This funny word literally means "molding of the nose". In a rhinoplasty, hidden incisions are made in the nose and the cartilages and bones are reshaped. The skin then is redraped over a new framework.
Rhinoplasties are carefully planned, strategically executed operations. Most plastic surgeons consider this to be the most technically difficult procedure in plastic surgery. Minute changes in shape, from convex to straight to concave, are noticeable from many feet away.
The rhinoplasty procedure was revolutionized in the mid 1980's with the popularization of the open rhinoplasty technique. Closed rhinoplasties involve incisions inside the nose, but open rhinoplasties use a tiny incision in the columella, (the skin between the nostrils) to increase the precision of the operation. Open rhinoplasties allow for technically difficult modifications of the nose to be performed in a more straightforward manner.
I have a great experience in operating on patients who have had unsuccessful rhinoplasties by other physicians. Rhinoplasties are extremely difficult operations and many people have developed deformities as a result of ill-advised or inappropriately executed surgery. Deformities characterized by misshapen noses, asymmetric noses, overshortened noses, collapsed noses, and simply unattractive results are all too common. With reconstructive procedures, often a more natural nose may be created. I use the techniques of the open rhinoplasty and uses cartilage and other tissue grafts to restore a more normal appearing nose.

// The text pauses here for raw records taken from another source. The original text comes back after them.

-- ==== Sys2Proof/Machine/Calendar.lean ====
section
/-! DEFINITION. The Shift Calendar Unit (Chapter 2): the calendar and its amendments, the evaluation of
the operating phase, the pre-heat latch, time keeping and adoption, the panel's calendar commands,
and the rows SCU_SAMPLE_EVENT, MINUTE_BOUNDARY, HOLD_RETIRE, ELAPSED_MINUTE_TICK and
AMENDMENT_EXPIRY. Entries are numbered from 1 (R21). -/

namespace Sys2Proof.Machine

/-! ### The calendar as a ring (R21, R22) -/

/-- The number of the base entry at minute t: the latest at or before t, or the last entry (R22). -/
def baseEntry (cal : List CalEntry) (t : Nat) : Nat :=
  let passed := cal.countP fun e => decide (e.minute ≤ t)
  if passed = 0 then cal.length else passed

/-- The number of the entry before entry k, the last before entry 1 (R21). -/
def entryBefore (cal : List CalEntry) (k : Nat) : Nat := if k ≤ 1 then cal.length else k - 1

/-- The number of the entry after entry k, entry 1 after the last (R21). -/
def entryAfter (cal : List CalEntry) (k : Nat) : Nat := if cal.length ≤ k then 1 else k + 1

/-- Entry k, if there is one. -/
def entry? (cal : List CalEntry) (k : Nat) : Option CalEntry :=
  if k = 0 then none else cal[k - 1]?

/-- Entry k's scheduled minute. -/
def entryMinute (cal : List CalEntry) (k : Nat) : Nat :=
  match entry? cal k with
  | some e => e.minute
  | none => 0

/-- Entry k's phase. -/
def entryPhase (cal : List CalEntry) (k : Nat) : CalPhase :=
  match entry? cal k with
  | some e => e.phase
  | none => .work

/-- Entry k is fixed. -/
def entryFixed (cal : List CalEntry) (k : Nat) : Bool := (entry? cal k).any CalEntry.fixed

/-- Minutes from minute `a` forward to minute `b` of the week (R22). -/
def minutesForward (a b : Nat) : Nat := (b + 10080 - a) % 10080

/-! ### The amendment list at an evaluation (R29, R30, R34) -/

/-- What a record becomes at an evaluation at minute t; none when it retires (R29, R30). -/
def Amendment.broughtUp (cal : List CalEntry) (t : Nat) (a : Amendment) : Option Amendment :=
  match a with
  | .hold origin k delay stage =>
    if baseEntry cal t = k then
      if minutesForward (entryMinute cal k) t < delay then some (.hold origin k delay .holding)
      else none
    else if baseEntry cal t = entryBefore cal k then
      match stage with
      | .waiting => some a
      | .holding => none
    else none
  | .advance _ k => if baseEntry cal t = entryBefore cal k then some a else none
  | .close _ _ | .lightForce _ _ _ => some a

/-- A record is a HOLD on entry k in stage HOLDING. -/
def Amendment.holdsNow (k : Nat) : Amendment → Bool
  | .hold _ e _ .holding => e == k
  | .hold _ _ _ .waiting | .advance _ _ | .close _ _ | .lightForce _ _ _ => false

/-- A record is an ADVANCE on entry k. -/
def Amendment.advances (k : Nat) : Amendment → Bool
  | .advance _ e => e == k
  | .hold _ _ _ _ | .close _ _ | .lightForce _ _ _ => false

/-- A record is a HOLD or an ADVANCE on entry k (R28). -/
def Amendment.concerns (k : Nat) : Amendment → Bool
  | .hold _ e _ _ | .advance _ e => e == k
  | .close _ _ | .lightForce _ _ _ => false

/-- The entry in force: the base entry, or the entry before it while a HOLD on it is HOLDING (R22). -/
def entryInForce (cal : List CalEntry) (t : Nat) (l : List Amendment) : Nat :=
  let b := baseEntry cal t
  if l.any (Amendment.holdsNow b) then entryBefore cal b else b

/-- The pending entry: the entry after the entry in force (R22). -/
def pendingEntry (cal : List CalEntry) (t : Nat) (l : List Amendment) : Nat :=
  entryAfter cal (entryInForce cal t l)

/-- The scheduled phase, of a list brought up to date (R34). -/
def scheduledPhase (cal : List CalEntry) (t : Nat) (l : List Amendment) : CalPhase :=
  if cal.isEmpty then .work
  else
    let k := pendingEntry cal t l
    if l.any (Amendment.advances k) then entryPhase cal k
    else entryPhase cal (entryInForce cal t l)

/-! ### Pre-heat (R36) -/

/-- The lead in minutes: Lmax in BLIND, else by the WORK setpoint and the bay temperature (R36). -/
def preheatLead (c : Configuration) (br : BayRecord) : Nat :=
  match br.tempSource with
  | .blind => c.site.leadMax
  | .own | .substituted | .held =>
    min c.site.leadMax ((c.phases.work.setpoint - br.tBay) * c.site.leadPerDegree / 10).toNat

/-- A phase the pre-heat looks forward to (R36). -/
def isWorkPhase : CalPhase → Bool
  | .work | .changeover => true
  | .closed | .brk => false

/-- The target entry: from the pending entry on round the calendar, the first of phase WORK or
CHANGEOVER (R36). -/
def preheatTarget (cal : List CalEntry) (pending : Nat) : Option Nat :=
  ((List.range cal.length).map fun i => (pending - 1 + i) % cal.length + 1).find? fun k =>
    isWorkPhase (entryPhase cal k)

/-- The delay of the HOLD record on entry k, 0 without one (R36). -/
def holdDelay (k : Nat) (l : List Amendment) : Nat :=
  match l with
  | [] => 0
  | .hold _ e d _ :: rest => if e = k then d else holdDelay k rest
  | .advance _ _ :: rest | .close _ _ :: rest | .lightForce _ _ _ :: rest => holdDelay k rest

/-- The minutes until the target entry take effect are at or below the lead (R36). DESIGN CHOICE (log 40):
R36's formula decides also where the target entry's minute is the present one, so that 0 minutes are at or
below a lead of 0. -/
def preheatReached (c : Configuration) (br : BayRecord) (t : Nat) (l : List Amendment) : Bool :=
  (preheatTarget c.calendar (pendingEntry c.calendar t l)).any fun k =>
    decide (minutesForward t ((entryMinute c.calendar k + holdDelay k l) % 10080)
      ≤ preheatLead c br)

/-! ### The evaluation of the operating phase (R34 to R36, R38) -/

/-- The operating phase and the latch, from the scheduled phase and the latch before (R35). -/
def operatingPhase (closed valid : Bool) (scheduled : CalPhase) (latch : Bool) : Phase × Bool :=
  if closed then (.closed, false)
  else if !valid then (.work, latch)
  else
    match scheduled with
    | .closed => if latch then (.preheat, true) else (.closed, false)
    | .work => (.work, false)
    | .brk => (.brk, false)
    | .changeover => (.changeover, false)

/-- The SCU after an evaluation under the adopted image; at a minute boundary or time step the latch
may be set first (R34, R35, R36). -/
def Scu.evaluated (u : Scu) (c : Configuration) (br : BayRecord) (boundary : Bool) : Scu :=
  let l := u.amendments.filterMap (Amendment.broughtUp c.calendar u.minute)
  let scheduled := scheduledPhase c.calendar u.minute l
  let closed := l.any Amendment.isClose
  let sets := boundary && u.valid && !closed && scheduled == .closed && !u.latch
    && preheatReached c br u.minute l
  let r := operatingPhase closed u.valid scheduled (u.latch || sets)
  { u with amendments := l, phase := r.1, latch := r.2 }

/-- A new state of the SCU, with the rotation bump a change of operating phase hands the HSU (R38). -/
def State.withScu (s : State) (u : Scu) : State :=
  { s with scu := u, hsu := if u.phase = s.scu.phase then s.hsu else s.hsu.bump }

/-- An evaluation of the operating phase; WORK until the image is adopted (R35). -/
def State.evaluate (s : State) (boundary : Bool) : State :=
  s.withScu
    (match s.cfg with
     | none => { s.scu with phase := .work }
     | some c => s.scu.evaluated c s.br boundary)

/-! ### Time keeping (R23 to R27) -/

/-- The time of week and the elapsed count one second on (R23). -/
def Scu.oneSecond (u : Scu) : Scu :=
  { u with
    second := if u.second = 59 then 0 else u.second + 1
    minute := if u.second = 59 then (if u.minute = 10079 then 0 else u.minute + 1) else u.minute
    elapsed := if u.elapsed = 59 then 0 else u.elapsed + 1 }

/-- Source loss (R26). -/
def Scu.loseSource (u : Scu) : Scu := { u with rank := 15, source := none }

/-- The time source's entry is LOST (R26). -/
def State.sourceIsLost (s : State) : Bool :=
  s.scu.source.any fun n => s.pt.age? n == some .lost

/-- A time in seconds of the week (R25). -/
def weekSecond (minute second : Nat) : Nat := minute * 60 + second

/-- Seconds from one time of week forward to another. -/
def secondsForward (a b : Nat) : Nat := (b + 604800 - a) % 604800

/-- A minute lies among those a forward step from minute `a` to minute `b` skips (R25). -/
def skipped (a b m : Nat) : Bool :=
  decide (0 < minutesForward a m) && decide (minutesForward a m ≤ minutesForward a b)

/-- A record's fate at a forward step from minute `a` to minute `b`: a WAITING HOLD whose minute is
skipped retires unless the new time lies in its hold window, an ADVANCE whose minute is skipped
retires (R29, R30). DESIGN CHOICE (log 41): so on a calendar of any length, the entry before k reached by a
wrap round the calendar included, where R29's table alone keeps the HOLD and its further case names two
entries. -/
def Amendment.survivesStep (cal : List CalEntry) (a b : Nat) : Amendment → Bool
  | .hold _ k delay .waiting =>
    !skipped a b (entryMinute cal k) || decide (minutesForward (entryMinute cal k) b < delay)
  | .advance _ k => !skipped a b (entryMinute cal k)
  | .hold _ _ _ .holding | .close _ _ | .lightForce _ _ _ => true

/-- The calendar in use; none is consulted before the adoption. -/
def State.calendar (s : State) : List CalEntry :=
  match s.cfg with
  | some c => c.calendar
  | none => []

When considering the operation of rhinoplasty, it is important to understand that the nose is the most visible part of your body. There are wide variations in appearance that are considered acceptable, even beautiful. There are ethnic differences and simply personal tastes. What is desirable in one person may be unacceptable in others. In first rhinoplasties, there is a 15% reoperation rate - the highest of all procedures in cosmetic surgery. In second rhinoplasties, the success rate is lower and the complication rate is higher. So, it is often a difficult decision whether to tackle the operation a second time. And if you are in the position of having had two or more rhinoplasties and are still unhappy, the operation is even more difficult. I will use my judgement in deciding whether a second operation is advised. Sometimes the more difficult decision is to not operate, remembering the first rule of medicine: do not harm....
Because of the difficulty in rhinoplasty, preoperative planning is critical for success. The new 3D Vectra computer imaging has added precision to the operation and new, less destructive techniques are useful.

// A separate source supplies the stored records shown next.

/-- Contacts, doors, counts and DOOR_LONG_OPEN at a sample event (R12 to R16). -/
def State.fiuDoors (s : State) (c : Configuration) : State :=
  let door := sampleContacts c.bay.doorsFitted s.pins.doorOpen s.fiu.doorContacts
  let trailer := sampleContacts c.bay.doorsFitted s.pins.trailer s.fiu.trailerContacts
  let doors := nextDoors c s.br.doors door trailer
  let s' := s.recordDoors s.br.doors doors
  { s' with
    fiu := { s'.fiu with doorContacts := door, trailerContacts := trailer }
    br := { s'.br with
      doors := doors
      unsealed := countDoors doors .openUnsealed
      sealedDoors := countDoors doors .openSealed
      doorLongOpen := doors.toList.any Door.longOpen } }

/-! ### Zones (R17 to R19) -/

/-- A zone at a sample event, by its detector and the phase's hold time (R17, R18). -/
def Zone.next (hold : Nat) (z : Zone) (detected : Bool) : Zone :=
  match z.state, detected with
  | .vacant, true | .hold, true => { z with state := .occupied, holdRemaining := 0 }
  | .occupied, true | .vacant, false => z
  | .occupied, false => { z with state := .hold, holdRemaining := hold }
  | .hold, false =>
    if z.holdRemaining ≤ 1 then { z with state := .vacant, holdRemaining := 0 }
    else { z with holdRemaining := z.holdRemaining - 1 }

/-- A zone hands an arrival: it lies at an edge and goes from VACANT to OCCUPIED (R19). -/
def Zone.arrives (z : Zone) (detected : Bool) : Bool :=
  detected && z.state == .vacant && z.edge != .noEdge

/-- The zone records after a sample event. -/
def State.nextZones (s : State) (c : Configuration) : Six Zone :=
  Six.ofFn fun k =>
    (s.br.zones.get k).next (c.row s.scu.phase).occHold (s.pins.occupied.getLsbD k.val)

/-- The edge arrivals of a sample event handed to the LTC (R19, R100). DESIGN CHOICE (log 37): several
at one sample event are handed by ascending zone number. -/
def State.handArrivals (s : State) (c : Configuration) (zones : Six Zone) (found : BitVec 6) : State :=
  (List.finRange 6).foldl (fun t k =>
    if (zones.get k).arrives (found.getLsbD k.val) then t.edgeArrival c (zones.get k).edge else t) s

/-- A zone is OCCUPIED; one in HOLD is not counted (R17). -/
def Zone.isOccupied (z : Zone) : Bool := z.state == .occupied

/-- Zones at a sample event, with the arrivals they hand over (R17 to R19). -/
def State.fiuZones (s : State) (c : Configuration) : State :=
  let zones := s.nextZones c
  { s with br := { s.br with
      zones := zones
      occupiedZones := zones.toList.countP Zone.isOccupied } }.handArrivals c
    s.br.zones s.pins.occupied

/-! ### The fire input (R20) -/

/-- The fire input at a sample event, and a change handed to the FMC. -/
def State.fiuFire (s : State) : State :=
  let k := (Contact.mk s.br.fireInput s.fiu.firePending).sampled s.pins.fire
  let s' : State :=
    { s with
      br := { s.br with fireInput := k.settled }
      fiu := { s.fiu with firePending := k.pendingMark } }
  if k.settled = s.br.fireInput then s' else s'.fireInputChanged k.settled

/-! ### SELFTEST (R170, R173) -/

/-- The diagnostic flags with those of the sensors now in FAULT set (R173). -/
def diagAfter (d : PerSensor Bool) (v : PerSensor Validity) : PerSensor Bool :=
  PerSensor.ofFn fun k => d.get k || v.get k == .fault

/-- A FIU sample event at the SSL: in SELFTEST the flags are set and the third sample begins LISTEN
(R170, R173). -/
def State.selftestSample (s : State) : State :=
  match s.ssl.startup with
  | .selftest =>
    let diag := diagAfter s.ssl.diag s.br.validity
    if 2 ≤ s.ssl.ticks then { s with ssl := { s.ssl with startup := .listen, ticks := 0, diag } }
    else { s with ssl := { s.ssl with ticks := s.ssl.ticks + 1, diag } }
  | .load | .listen | .join | .run | .strapFault => s

/-! ### The sample event -/

/-- The analogue sensors' part of a sample event: validity, restore counts and events (R3, R4). -/
def State.fiuSensors (s : State) (samples : PerSensor SensorSample) : State :=
  let s' := s.recordSensors samples
  { s' with
    br := { s'.br with validity := PerSensor.ofFn fun k => (samples.get k).validity }
    fiu := { s'.fiu with restore := PerSensor.ofFn fun k => (samples.get k).restore } }

/-- Everything but the fire input, which alone is sampled before the adoption (R1). -/
def State.fiuInputs (s : State) : State :=
  match s.cfg with
  | none => s
  | some c =>
    let samples := s.sensorSamples
    ((((s.fiuSensors samples).fiuTemp samples).fiuAir c samples).fiuDoors c).fiuZones c

/-- The FIU's sample event, in the order of R1, then the SSL's count (log 32). -/
def State.fiuSample (s : State) : State := s.fiuInputs.fiuFire.selftestSample

/-- The station with the input terminals' levels at a moment. -/
def State.atField (s : State) (x : InputLevels) (now : Nat) : State :=
  { s with pins := x }.atMoment now

/-! ### The rows -/

/-- FIU_SAMPLE_EVENT (R1). -/
def execFiuSampleEvent (x : InputLevels) (now : Nat) (s : State) : Host.Outcome State Fault Refusal :=
  whenReleased s fun s => (s.atField x now).fiuSample

/-- The faulted sensor's restore count reaches 3 at this sample (R3). -/
def State.restoreDue (s : State) (k : Sensor) (x : InputLevels) : Bool :=
  s.cfg.isSome && s.br.validity.get k == .fault && decide (2 ≤ s.fiu.restore.get k)
    && readingFits k (x.reading.get k)

/-- SENSOR_RESTORED: the FIU sample event that restores the sensor (R3, log 1). -/
def execSensorRestored (sensor : Sensor) (x : InputLevels) (now : Nat) (s : State) :
    Host.Outcome State Fault Refusal :=
  whenDue (s.restoreDue sensor x) s fun s => (s.atField x now).fiuSample

/-- This sample selects BLIND and writes a TEMP_BLIND event (R7, R8). -/
def State.blindDue (s : State) (x : InputLevels) (now : Nat) : Bool :=
  let s := s.atField x now
  s.cfg.isSome && s.blindEvent (s.selection s.sensorSamples).2.1

/-- TEMP_BLIND: the FIU sample event at which the station goes blind (R7, R8, log 1). -/
def execTempBlind (x : InputLevels) (now : Nat) (s : State) : Host.Outcome State Fault Refusal :=
  whenDue (s.blindDue x now) s fun s => (s.atField x now).fiuSample

/-- Door k+1's record after the sample event of field levels `x`. -/
def State.doorAfter (s : State) (c : Configuration) (k : Fin 8) (x : InputLevels) : Door :=
  (nextDoors c s.br.doors (sampleContacts c.bay.doorsFitted x.doorOpen s.fiu.doorContacts)
    (sampleContacts c.bay.doorsFitted x.trailer s.fiu.trailerContacts)).get k

/-- Door k+1's long_open is set at this sample (R15). -/
def State.longOpenDue (s : State) (k : Fin 8) (x : InputLevels) : Bool :=
  match s.cfg with
  | some c => (s.doorAfter c k x).longOpen && !(s.br.doors.get k).longOpen
  | none => false

/-- DOOR_LONG_OPEN: the FIU sample event at which the door's long_open is set (R15, log 1). -/
def execDoorLongOpen (door : Fin 8) (x : InputLevels) (now : Nat) (s : State) :
    Host.Outcome State Fault Refusal :=
  whenDue (s.longOpenDue door x) s fun s => (s.atField x now).fiuSample

/-- Zone k+1's hold ends at this sample (R17). -/
def State.zoneDue (s : State) (k : Fin 6) (x : InputLevels) : Bool :=
  s.cfg.isSome && (s.br.zones.get k).state == .hold
    && decide ((s.br.zones.get k).holdRemaining ≤ 1) && !x.occupied.getLsbD k.val

/-- ZONE_HOLD_EXPIRY: the FIU sample event at which the zone becomes VACANT (R17, log 1). -/
def execZoneHoldExpiry (zone : Fin 6) (x : InputLevels) (now : Nat) (s : State) :
    Host.Outcome State Fault Refusal :=
  whenDue (s.zoneDue zone x) s fun s => (s.atField x now).fiuSample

Second rhinoplasty operations often require addition of cartilage, since first procedures often remove too much cartilage and can weaken the nose. Because of this, in first operations, It is critically important to not operate on the septum, the main structural support of the nose, unless it is crooked or blocking the airway. I have seen many people who had their septums operated on just so the surgeon could obtain insurance coverage. As I tell my patients, if the septum is deviated, the surgeon can hopefully make it better, or possibly make it worse or leave it unchanged. If, however, the septum isn't blocking the airway, then only two things can happen after the septum is operated on: the airway can unchanged or it can be made worse....it can't be improved if nothing is wrong with it. If your septum has already been operated on, we might borrow a little cartilage from your ear or even another area.
Since I believe that otolaryngologists (ear, nose and throat specialists) are more capable than the average plastic surgeon at complicated septal problems, I will usually operate along with a board certified ENT, allowing him to fix the breathing problems while I correct the cosmetic issues. That way, you, the patient, receive the best possible care.